-- ==== Sys2Proof/Machine/Types.lean ====
section
/-! DEFINITION. The parts of the machine's state (10_state.md): memories, the CRB device, the CRQ device, the host, the
backend and the observation logs. All plain data. -/

namespace Sys2Proof.Machine

/-- A byte memory in canonical form (`Memory.wf`): the addresses something has stored to, strictly rising. An unlisted
address holds no value of its own: reading it gives the free byte `Config.freeByte fill a`, the same one each time
("unspecified", R44, R47; log 6). -/
structure Memory where
  cells : List Host.Cell
  fill : Nat
  deriving DecidableEq, Repr

/-- The CRB register file, one field per word the spec names and stores (R22 to R41). LOC_CTRL, CTRL_REQ and
CTRL_CANCEL store nothing (R24, R30, R32) and the reserved words read 0 (R26, R41): `CrbRegs.word` reads them as 0. -/
structure CrbRegs where
  /-- 0x00 LOC_STATE (R23) -/
  locState : Word
  /-- 0x0C LOC_STS (R25) -/
  locSts : Word
  /-- 0x30 INTF_ID_LO (R27) -/
  intfIdLo : Word
  /-- 0x34 INTF_ID_HI (R28) -/
  intfIdHi : Word
  /-- 0x38 CTRL_EXT_LO (R29) -/
  ctrlExtLo : Word
  /-- 0x3C CTRL_EXT_HI (R29) -/
  ctrlExtHi : Word
  /-- 0x44 CTRL_STS (R31) -/
  ctrlSts : Word
  /-- 0x4C CTRL_START (R33) -/
  ctrlStart : Word
  /-- 0x50 INT_ENABLE (R34) -/
  intEnable : Word
  /-- 0x54 INT_STS (R35) -/
  intSts : Word
  /-- 0x58 CMD_SIZE (R36) -/
  cmdSize : Word
  /-- 0x5C CMD_LADDR (R37) -/
  cmdLaddr : Word
  /-- 0x60 CMD_HADDR (R38) -/
  cmdHaddr : Word
  /-- 0x64 RSP_SIZE (R39) -/
  rspSize : Word
  /-- 0x68 RSP_ADDR_LO (R40) -/
  rspAddrLo : Word
  /-- 0x6C RSP_ADDR_HI (R40) -/
  rspAddrHi : Word
  deriving DecidableEq, Repr

/-- CMD_SLOT (R43). Both pointers are the data window, so they are not stored. -/
structure CmdSlot where
  valid : Bool
  inLen : Nat
  outLen : Nat
  deriving DecidableEq, Repr

/-- The CRB device (R22 to R44). -/
structure Crb where
  regs : CrbRegs
  /-- N_crb (R43) -/
  nCrb : Nat
  slot : CmdSlot
  /-- DW (R44); its cells are keyed by the byte's index in the window -/
  dw : Memory
  deriving DecidableEq, Repr

/-- The CRQ device (R45 to R50). SCR_LEN is N_q at every step (R47, R48). -/
structure Crq where
  vstate : VState
  saved : CrqMsg
  /-- N_q (R48) -/
  nq : Nat
  /-- SCR (R47); its cells are keyed by the byte's index in the buffer -/
  scr : Memory
  versionCode : Word
  deferred : Bool
  deriving DecidableEq, Repr

/-- The host's state (R51). -/
structure HostState where
  snapPhase : Bool
  registry : Nat
  deriving DecidableEq, Repr

/-- BE_VERSION (R8, R225). -/
inductive BeVersion where
  | unspecified
  | v1_2
  | v2_0
  deriving DecidableEq, Repr

/-- An element of OUTSTANDING (R52, R221). -/
structure Request where
  frontEnd : FrontEnd
  inLen : Nat
  outLen : Nat
  deriving DecidableEq, Repr

/-- The backend's state and its two constants (R52, R220). -/
structure Backend where
  outstanding : List Request
  hadStartupError : Bool
  /-- B (R224) -/
  bufferSize : Nat
  /-- BE_VERSION (R225) -/
  version : BeVersion
  deriving DecidableEq, Repr

/-- An element of FAULTS: BusReject(off, n) (R249). -/
structure BusReject where
  off : Nat
  n : Nat
  deriving DecidableEq, Repr

/-- An element of SENT (R75). -/
structure SentMsg where
  bytes : List Byte
  ok : Bool
  deriving DecidableEq, Repr

/-- An element of DMA_LOG (R74). -/
inductive DmaEntry where
  | read (addr : Word) (n : Nat) (ok : Bool)
  | write (addr : Word) (bytes : List Byte) (ok : Bool)
  deriving DecidableEq, Repr

/-- An element of BE_LOG (R221, R223); a delivery carries the locality it passed (R228). -/
inductive BeCall where
  | deliver (locality inLen outLen : Nat)
  | cancel
  deriving DecidableEq, Repr

/-- A call of R226 made to the backend (the model's own log, log 18). -/
inductive ControlCall where
  | reset
  | startup (size : Nat)
  deriving DecidableEq, Repr

/-- The observation state of R53. -/
structure Logs where
  /-- FAULTS, a set: no repeats -/
  faults : List BusReject
  /-- REFUSED -/
  refused : Bool
  /-- SENT, oldest first -/
  sent : List SentMsg
  /-- DMA_LOG, oldest first -/
  dma : List DmaEntry
  /-- BE_LOG, oldest first -/
  be : List BeCall
  /-- Reset() and StartupTpm(size) calls, oldest first (the model's own) -/
  control : List ControlCall
  deriving DecidableEq, Repr

/-- What an agent raises and the device has not taken yet (log 1). -/
inductive Input where
  /-- A transaction on one of the device's ports. -/
  | packet (p : Packet)
  /-- The guest's memory at `addr`, `addr + 1`, ... becomes these bytes: a store by the guest into
  what the DMA port reads (R60 (2), R74; log 7). -/
  | guestStore (addr : Nat) (bytes : List Byte)
  deriving DecidableEq, Repr

end Sys2Proof.Machine
end

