-- ==== Sys2Proof/Certificates/Slice0/Obligations.lean ====
section
/-! DEFINITION. The statements for the provers. Each docstring names the rules of spec/ it formalises; "log n" is the
model's own choice notes/assumptions/n.md. -/

open Sys2Proof Sys2Proof.Machine

/-! ## Encoding and decoding -/

/-- R91 to R96 (with the operands of events as log 11 gives them): the decoder reads back every well-formed operation
that the encoder writes, with every operand at every value. -/
def Obligations.DecodeEncodeRoundTrip : Prop :=
  ∀ i : Instr, i.wf = true → decode (encode i) = .ok i

/-- R99: every MMIO header with a data value of its width, every 16-byte CRQ message and every event code decodes, and
to the row that comes first in decreasing priority among those whose mask, match and data value fit. -/
def Obligations.DecodeFollowsOpcodeTable : Prop :=
  (∀ h v, ∃ i, decode (.mmio h v) = .ok i)
  ∧ (∀ bytes : List Byte, bytes.length = 16 → ∃ i, decode (.crq bytes) = .ok i)
  ∧ (∀ e ops, ∃ i, decode (.evt e ops) = .ok i)
  ∧ (∀ h v i, dataFits (h.extractLsb' 12 3) v = true → decode (.mmio h v) = .ok i →
      rowOf (.mmio h v) = some i.mnemonic)
  ∧ (∀ bytes i, decode (.crq bytes) = .ok i → rowOf (.crq bytes) = some i.mnemonic)
  ∧ (∀ e ops i, decode (.evt e ops) = .ok i → rowOf (.evt e ops) = some i.mnemonic)

/-- R103: encoding then decoding a CRQ message recovers its fields. -/
def Obligations.CrqFramingRoundTrip : Prop :=
  ∀ (v msg : Byte) (len : Half) (data : Word) (rsv : Long),
    crqOfBytes ([v, msg] ++ toBe16 len ++ toBe32 data ++ toBe64 rsv) = some ⟨v, msg, len, data, rsv⟩

/-- R101, with the mark of R15 (log 3): a CRQ message of other than 16 bytes decodes to nothing and its step only marks
the run. -/
def Obligations.CrqMessageOfOtherLengthIsRefused : Prop :=
  ∀ (bytes : List Byte) (s : State), bytes.length ≠ 16 →
    decode (.crq bytes) = .error (.crqLength bytes.length)
    ∧ runPacket (.crq bytes) s = .next (s.markRefused (.crqLength bytes.length))

/-- Words of 95_test_vectors.md V2.1 and V1.6 (V2.7), and an event code of R93 (with blank operands, log 11), written
out. -/
def Obligations.WrittenOutWordsDecode : Prop :=
  decode (.mmio 0x304C 0x0) = .ok (.crbRdReg 3 0x4C)
  ∧ decode (.mmio 0xB04C 0x1) = .ok (.crbWrStartInvoke 3)
  ∧ decode (.mmio 0x8040 0x2) = .ok (.crbWrGoIdle 0)
  ∧ decode (.mmio 0x7100 0x0) = .ok (.crbRdData 7 0x100)
  ∧ decode (.crq [0x80, 0x03, 0, 0, 0x12, 0x34, 0x56, 0x78, 0, 0, 0, 0, 0, 0, 0, 0])
      = .ok (.crqGetRtceBufferSize 0 0x12345678 0)
  ∧ decode (.evt 0x33 blankOperands) = .ok .resumeCrq

/-! ## The register window -/

/-- R64: a register read of 1 to 4 bytes returns the sub-word of the enclosing word, its bytes past the word 0, and
changes nothing; any other width is BusReject and changes no device state (as a next state that records it, R15, R66;
log 4). -/
def Obligations.RegisterReadGivesSubWord : Prop :=
  ∀ (sz : BitVec 3) (off : BitVec 8) (s : State), s.GuestReady .crb →
    let n := accessBytes sz
    let o := off.toNat
    (n ≤ 4 → ∃ v, exec (.crbRdReg sz off) s = .next { s with reply := .value n v } ∧
      ∀ k, k < 8 → byteOf v k =
        if k < n ∧ o % 4 + k < 4 then wordByte (s.crb.regs.word (o - o % 4)) (o % 4 + k) else 0)
    ∧ (4 < n → ∃ fs, exec (.crbRdReg sz off) s =
        .next { s with log := { s.log with faults := fs }, reply := .busReject }
        ∧ ∀ f, f ∈ fs ↔ f ∈ s.log.faults ∨ f = ⟨o, n⟩)

/-- R26 and R41: the reserved words read 0 at every byte and ignore every write. -/
def Obligations.ReservedWordsReadZeroAndIgnoreWrites : Prop :=
  ∀ (sz : BitVec 3) (off : BitVec 8) (v : Long) (s : State), s.GuestReady .crb → accessBytes sz ≤ 4 →
    let w := off.toNat - off.toNat % 4
    (w = 0x04 ∨ (0x10 ≤ w ∧ w ≤ 0x2C) ∨ 0x70 ≤ w) →
    exec (.crbRdReg sz off) s = .next { s with reply := .value (accessBytes sz) 0 }
    ∧ exec (.crbWrIgnored sz off v) s = .next { s with reply := .written }

/-- R24, R30, R32, R136: the command registers read 0 in every state; in a state of the invariant CTRL_START reads 1
exactly while the command slot is valid, else 0. -/
def Obligations.CommandRegistersReadZeroAndStartReadsTheSlot : Prop :=
  ∀ s : State, s.GuestReady .crb →
    (∀ (sz : BitVec 3) (off : BitVec 8), accessBytes sz ≤ 4 → off.toNat - off.toNat % 4 ∈ [0x08, 0x40, 0x48] →
      exec (.crbRdReg sz off) s = .next { s with reply := .value (accessBytes sz) 0 })
    ∧ (s.Inv → exec (.crbRdReg 3 0x4C) s =
        .next { s with reply := .value 4 (if s.crb.slot.valid then 1 else 0) })

/-- R66, R249 (as a next state that records it, R15; log 4): a register-window access of more than 4 bytes records
(off, n) in FAULTS, returns no value and changes nothing else; a data-window access of any width the header gives, at most
8, records no fault. -/
def Obligations.WideRegisterAccessIsBusReject : Prop :=
  (∀ (i : Instr) (sz : BitVec 3) (off : Nat) (s : State), registerAccess i = some (sz, off) →
    s.GuestReady .crb → 4 < accessBytes sz →
    ∃ fs, exec i s = .next { s with log := { s.log with faults := fs }, reply := .busReject }
      ∧ ∀ f, f ∈ fs ↔ f ∈ s.log.faults ∨ f = ⟨off, accessBytes sz⟩)
  ∧ (∀ (sz : BitVec 3) (off : BitVec 12) (v : Long) (s : State), s.GuestReady .crb →
    1 ≤ accessBytes sz ∧ accessBytes sz ≤ 8
    ∧ (∃ t, exec (.crbRdData sz off) s = .next t ∧ t.log = s.log ∧ t.reply ≠ .busReject)
    ∧ (∃ t, exec (.crbWrData sz off v) s = .next t ∧ t.log = s.log ∧ t.reply ≠ .busReject))
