-- ==== Sys2Proof/Laws/Memory.lean ====
section
/-! SUPPORT. The laws of byte memories: what a read gives after a write, and that every operation keeps the canonical
form. -/

namespace Sys2Proof.Machine

/-! ## Lookup -/

@[simp] theorem cellAt_nil (a : Nat) : cellAt a [] = none := rfl

theorem cellAt_append (a : Nat) (xs ys : List Host.Cell) :
    cellAt a (xs ++ ys) = (cellAt a xs).or (cellAt a ys) := by
  induction xs with
  | nil => simp
  | cons c cs ih => simp only [List.cons_append, cellAt]; split <;> simp [*]

theorem cellAt_filter (a : Nat) (p : Nat → Bool) (cs : List Host.Cell) :
    cellAt a (cs.filter fun c => p c.1) = if p a then cellAt a cs else none := by
  induction cs with
  | nil => simp
  | cons c cs ih =>
    by_cases hc : p c.1 = true <;> by_cases ha : c.1 = a
    · subst ha; simp [cellAt, hc]
    · simp [cellAt, hc, ha, ih]
    · subst ha; simp [hc, ih]
    · simp [cellAt, hc, ha, ih]

theorem cellAt_filter_lt (a k : Nat) (cs : List Host.Cell) :
    cellAt a (cs.filter fun c => decide (c.1 < k)) = if a < k then cellAt a cs else none := by
  simpa using cellAt_filter a (fun x => decide (x < k)) cs

theorem cellAt_filter_ge (a k : Nat) (cs : List Host.Cell) :
    cellAt a (cs.filter fun c => decide (k ≤ c.1)) = if k ≤ a then cellAt a cs else none := by
  simpa using cellAt_filter a (fun x => decide (k ≤ x)) cs

theorem cellAt_cellsFrom (a start : Nat) (bs : List Byte) :
    cellAt a (cellsFrom start bs) = if start ≤ a then bs[a - start]? else none := by
  induction bs generalizing start with
  | nil => simp [cellsFrom]
  | cons b bs ih =>
    simp only [cellsFrom, cellAt, ih]
    rcases Nat.lt_trichotomy start a with h | h | h
    · have h1 : a - start = (a - (start + 1)) + 1 := by omega
      rw [if_neg (by omega), if_pos (by omega), if_pos (by omega), h1, List.getElem?_cons_succ]
    · subst h; simp
    · rw [if_neg (by omega), if_neg (by omega), if_neg (by omega)]

/-! ## Reads -/

@[simp] theorem read_free (d a : Nat) : (Memory.free d).read a = Config.freeByte d a := rfl

/-- A byte of a fresh buffer: the given one, else the draw's. -/
theorem read_ofBytes (d a : Nat) (bs : List Byte) :
    (Memory.ofBytes d bs).read a = (bs[a]?).getD (Config.freeByte d a) := by
  simp [Memory.read, Memory.ofBytes, cellAt_cellsFrom]

/-- A byte after a write: the written one inside the stored range, else the byte before. -/
theorem read_write (m : Memory) (start a : Nat) (bs : List Byte) :
    (m.write start bs).read a = if start ≤ a then (bs[a - start]?).getD (m.read a) else m.read a := by
  cases bs with
  | nil => simp [Memory.write]
  | cons b bs =>
    simp only [Memory.write, Memory.read, cellAt_append, cellAt_filter_lt, cellAt_filter_ge, cellAt_cellsFrom]
    by_cases h1 : start ≤ a
    · rw [if_neg (by omega), if_pos h1, if_pos h1]
      by_cases h2 : a - start < (b :: bs).length
      · simp [List.getElem?_eq_getElem h2]
      · rw [List.getElem?_eq_none (by omega), if_pos (by omega)]; simp
    · rw [if_pos (by omega), if_neg h1, if_neg h1, if_neg (by omega)]
      cases cellAt a m.cells <;> rfl

theorem read_write_outside (m : Memory) (start a : Nat) (bs : List Byte)
    (h : a < start ∨ start + bs.length ≤ a) : (m.write start bs).read a = m.read a := by
  rw [read_write]
  split
  · rw [List.getElem?_eq_none (by omega)]; rfl
  · rfl

theorem read_write_inside (m : Memory) (start i : Nat) (bs : List Byte) (h : i < bs.length) :
    (m.write start bs).read (start + i) = bs[i] := by
  rw [read_write, if_pos (by omega), Nat.add_sub_cancel_left, List.getElem?_eq_getElem h]; rfl

@[simp] theorem readBytes_length (m : Memory) (a n : Nat) : (m.readBytes a n).length = n := by
  induction n generalizing a with
  | zero => rfl
  | succ n ih => simp [Memory.readBytes, ih]

theorem readBytes_getElem? (m : Memory) (a n i : Nat) (h : i < n) :
    (m.readBytes a n)[i]? = some (m.read (a + i)) := by
  induction n generalizing a i with
  | zero => omega
  | succ n ih =>
    cases i with
    | zero => rfl
    | succ i =>
      rw [Memory.readBytes, List.getElem?_cons_succ, ih (a + 1) i (by omega)]
      congr 2; omega

@[simp] theorem freeBytes_length (d i n : Nat) : (freeBytes d i n).length = n := by
  induction n generalizing i with
  | zero => rfl
  | succ n ih => simp [freeBytes, ih]

@[simp] theorem write_fill (m : Memory) (start : Nat) (bs : List Byte) : (m.write start bs).fill = m.fill := by
  cases bs <;> rfl

@[simp] theorem write_nil (m : Memory) (start : Nat) : m.write start [] = m := rfl

/-! ## The canonical form -/

theorem risingFrom_weaken {low low' : Nat} (h : low' ≤ low) {cs : List Host.Cell} (hc : risingFrom low cs = true) :
    risingFrom low' cs = true := by
  cases cs with
  | nil => rfl
  | cons c cs => simp only [risingFrom, Bool.and_eq_true, decide_eq_true_eq] at hc ⊢; exact ⟨by omega, hc.2⟩

theorem risingFrom_filter (low : Nat) (p : Nat → Bool) {cs : List Host.Cell} (hc : risingFrom low cs = true) :
    risingFrom low (cs.filter fun c => p c.1) = true := by
  induction cs generalizing low with
  | nil => rfl
  | cons c cs ih =>
    simp only [risingFrom, Bool.and_eq_true, decide_eq_true_eq] at hc
    by_cases hp : p c.1 = true
    · simp [hp, risingFrom, hc.1, ih _ hc.2]
    · simpa [hp] using ih _ (risingFrom_weaken (by omega) hc.2)

theorem risingFrom_cellsFrom (low start : Nat) (bs : List Byte) (h : low ≤ start) :
    risingFrom low (cellsFrom start bs) = true := by
  induction bs generalizing low start with
  | nil => rfl
  | cons b bs ih => simp [cellsFrom, risingFrom, h, ih]

/-- Two rising lists, the second wholly above the first, join to one. -/
theorem risingFrom_append {low k : Nat} {xs ys : List Host.Cell} (hx : risingFrom low xs = true)
    (hk : ∀ c ∈ xs, c.1 < k) (hl : low ≤ k) (hy : risingFrom k ys = true) : risingFrom low (xs ++ ys) = true := by
  induction xs generalizing low with
  | nil => exact risingFrom_weaken hl hy
  | cons c cs ih =>
    simp only [risingFrom, Bool.and_eq_true, decide_eq_true_eq, List.cons_append] at hx ⊢
    exact ⟨hx.1, ih hx.2 (fun d hd => hk d (by simp [hd])) (hk c (by simp))⟩

theorem cellsFrom_bound (start : Nat) (bs : List Byte) :
    ∀ c ∈ cellsFrom start bs, start ≤ c.1 ∧ c.1 < start + bs.length := by
  induction bs generalizing start with
  | nil => simp [cellsFrom]
  | cons b bs ih =>
    intro c hc
    rcases List.mem_cons.1 hc with rfl | hc
    · simp
    · have := ih (start + 1) c hc; simp; omega

/-- The cells a filter keeps above `k` rise from `k`. -/
theorem risingFrom_filter_ge (low k : Nat) {cs : List Host.Cell} (hc : risingFrom low cs = true) :
    risingFrom k (cs.filter fun c => decide (k ≤ c.1)) = true := by
  induction cs generalizing low with
  | nil => rfl
  | cons c cs ih =>
    simp only [risingFrom, Bool.and_eq_true, decide_eq_true_eq] at hc
    by_cases hp : k ≤ c.1
    · have := risingFrom_filter (c.1 + 1) (fun a => decide (k ≤ a)) hc.2
      simp [hp, risingFrom, this]
    · simpa [hp] using ih _ hc.2

theorem free_wf (d : Nat) : (Memory.free d).wf = true := rfl

theorem ofBytes_wf (d : Nat) (bs : List Byte) : (Memory.ofBytes d bs).wf = true :=
  risingFrom_cellsFrom 0 0 bs (Nat.le_refl 0)

theorem ofBytes_bound (d : Nat) (bs : List Byte) : ∀ c ∈ (Memory.ofBytes d bs).cells, c.1 < bs.length := by
  intro c hc
  have := cellsFrom_bound 0 bs c hc
  omega

theorem resize_wf {m : Memory} (old n : Nat) (h : m.wf = true) : (m.resize old n).wf = true :=
  risingFrom_filter 0 (fun a => decide (a < min old n)) h

theorem resize_bound (m : Memory) (old n : Nat) : ∀ c ∈ (m.resize old n).cells, c.1 < n := by
  intro c hc
  have := (List.mem_filter.1 hc).2
  simp only [decide_eq_true_eq] at this
  omega

/-- A write keeps the canonical form. -/
theorem write_wf {m : Memory} (start : Nat) (bs : List Byte) (h : m.wf = true) : (m.write start bs).wf = true := by
  cases bs with
  | nil => exact h
  | cons b bs =>
    simp only [Memory.wf, Memory.write, List.append_assoc]
    refine risingFrom_append (k := start) (risingFrom_filter 0 (fun a => decide (a < start)) h) ?_ (Nat.zero_le _) ?_
    · intro c hc; simpa using (List.mem_filter.1 hc).2
    · exact risingFrom_append (risingFrom_cellsFrom start start _ (Nat.le_refl _))
        (fun c hc => (cellsFrom_bound start _ c hc).2) (by omega) (risingFrom_filter_ge 0 _ h)

/-- A write lists only the old cells and those of its own range. -/
theorem write_cells (m : Memory) (start : Nat) (bs : List Byte) :
    ∀ c ∈ (m.write start bs).cells, c ∈ m.cells ∨ (start ≤ c.1 ∧ c.1 < start + bs.length) := by
  intro c hc
  cases bs with
  | nil => exact .inl hc
  | cons b bs =>
    simp only [Memory.write, List.mem_append, List.mem_filter] at hc
    rcases hc with (hc | hc) | hc
    · exact .inl hc.1
    · exact .inr (cellsFrom_bound start _ c hc)
    · exact .inl hc.1

end Sys2Proof.Machine
end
___
■ AIM OF THE TASK ■
Above are the records; from them, give again exactly the lines from the one containing "rowOf (.mmio h v) = some i.mnemonic)" to the one containing "word 0, and", both lines included, and nothing more.

■ ANSWER SECTION ■
      rowOf (.mmio h v) = some i.mnemonic)
  ∧ (∀ bytes i, decode (.crq bytes) = .ok i → rowOf (.crq bytes) = some i.mnemonic)
  ∧ (∀ e ops i, decode (.evt e ops) = .ok i → rowOf (.evt e ops) = some i.mnemonic)

/-- R103: encoding then decoding a CRQ message recovers its fields. -/
def Obligations.CrqFramingRoundTrip : Prop :=
  ∀ (v msg : Byte) (len : Half) (data : Word) (rsv : Long),
    crqOfBytes ([v, msg] ++ toBe16 len ++ toBe32 data ++ toBe64 rsv) = some ⟨v, msg, len, data, rsv⟩

/-- R101, with the mark of R15 (log 3): a CRQ message of other than 16 bytes decodes to nothing and its step only marks
the run. -/
def Obligations.CrqMessageOfOtherLengthIsRefused : Prop :=
  ∀ (bytes : List Byte) (s : State), bytes.length ≠ 16 →
    decode (.crq bytes) = .error (.crqLength bytes.length)
    ∧ runPacket (.crq bytes) s = .next (s.markRefused (.crqLength bytes.length))

/-- Words of 95_test_vectors.md V2.1 and V1.6 (V2.7), and an event code of R93 (with blank operands, log 11), written
out. -/
def Obligations.WrittenOutWordsDecode : Prop :=
  decode (.mmio 0x304C 0x0) = .ok (.crbRdReg 3 0x4C)
  ∧ decode (.mmio 0xB04C 0x1) = .ok (.crbWrStartInvoke 3)
  ∧ decode (.mmio 0x8040 0x2) = .ok (.crbWrGoIdle 0)
  ∧ decode (.mmio 0x7100 0x0) = .ok (.crbRdData 7 0x100)
  ∧ decode (.crq [0x80, 0x03, 0, 0, 0x12, 0x34, 0x56, 0x78, 0, 0, 0, 0, 0, 0, 0, 0])
      = .ok (.crqGetRtceBufferSize 0 0x12345678 0)
  ∧ decode (.evt 0x33 blankOperands) = .ok .resumeCrq

/-! ## The register window -/

/-- R64: a register read of 1 to 4 bytes returns the sub-word of the enclosing word, its bytes past the word 0, and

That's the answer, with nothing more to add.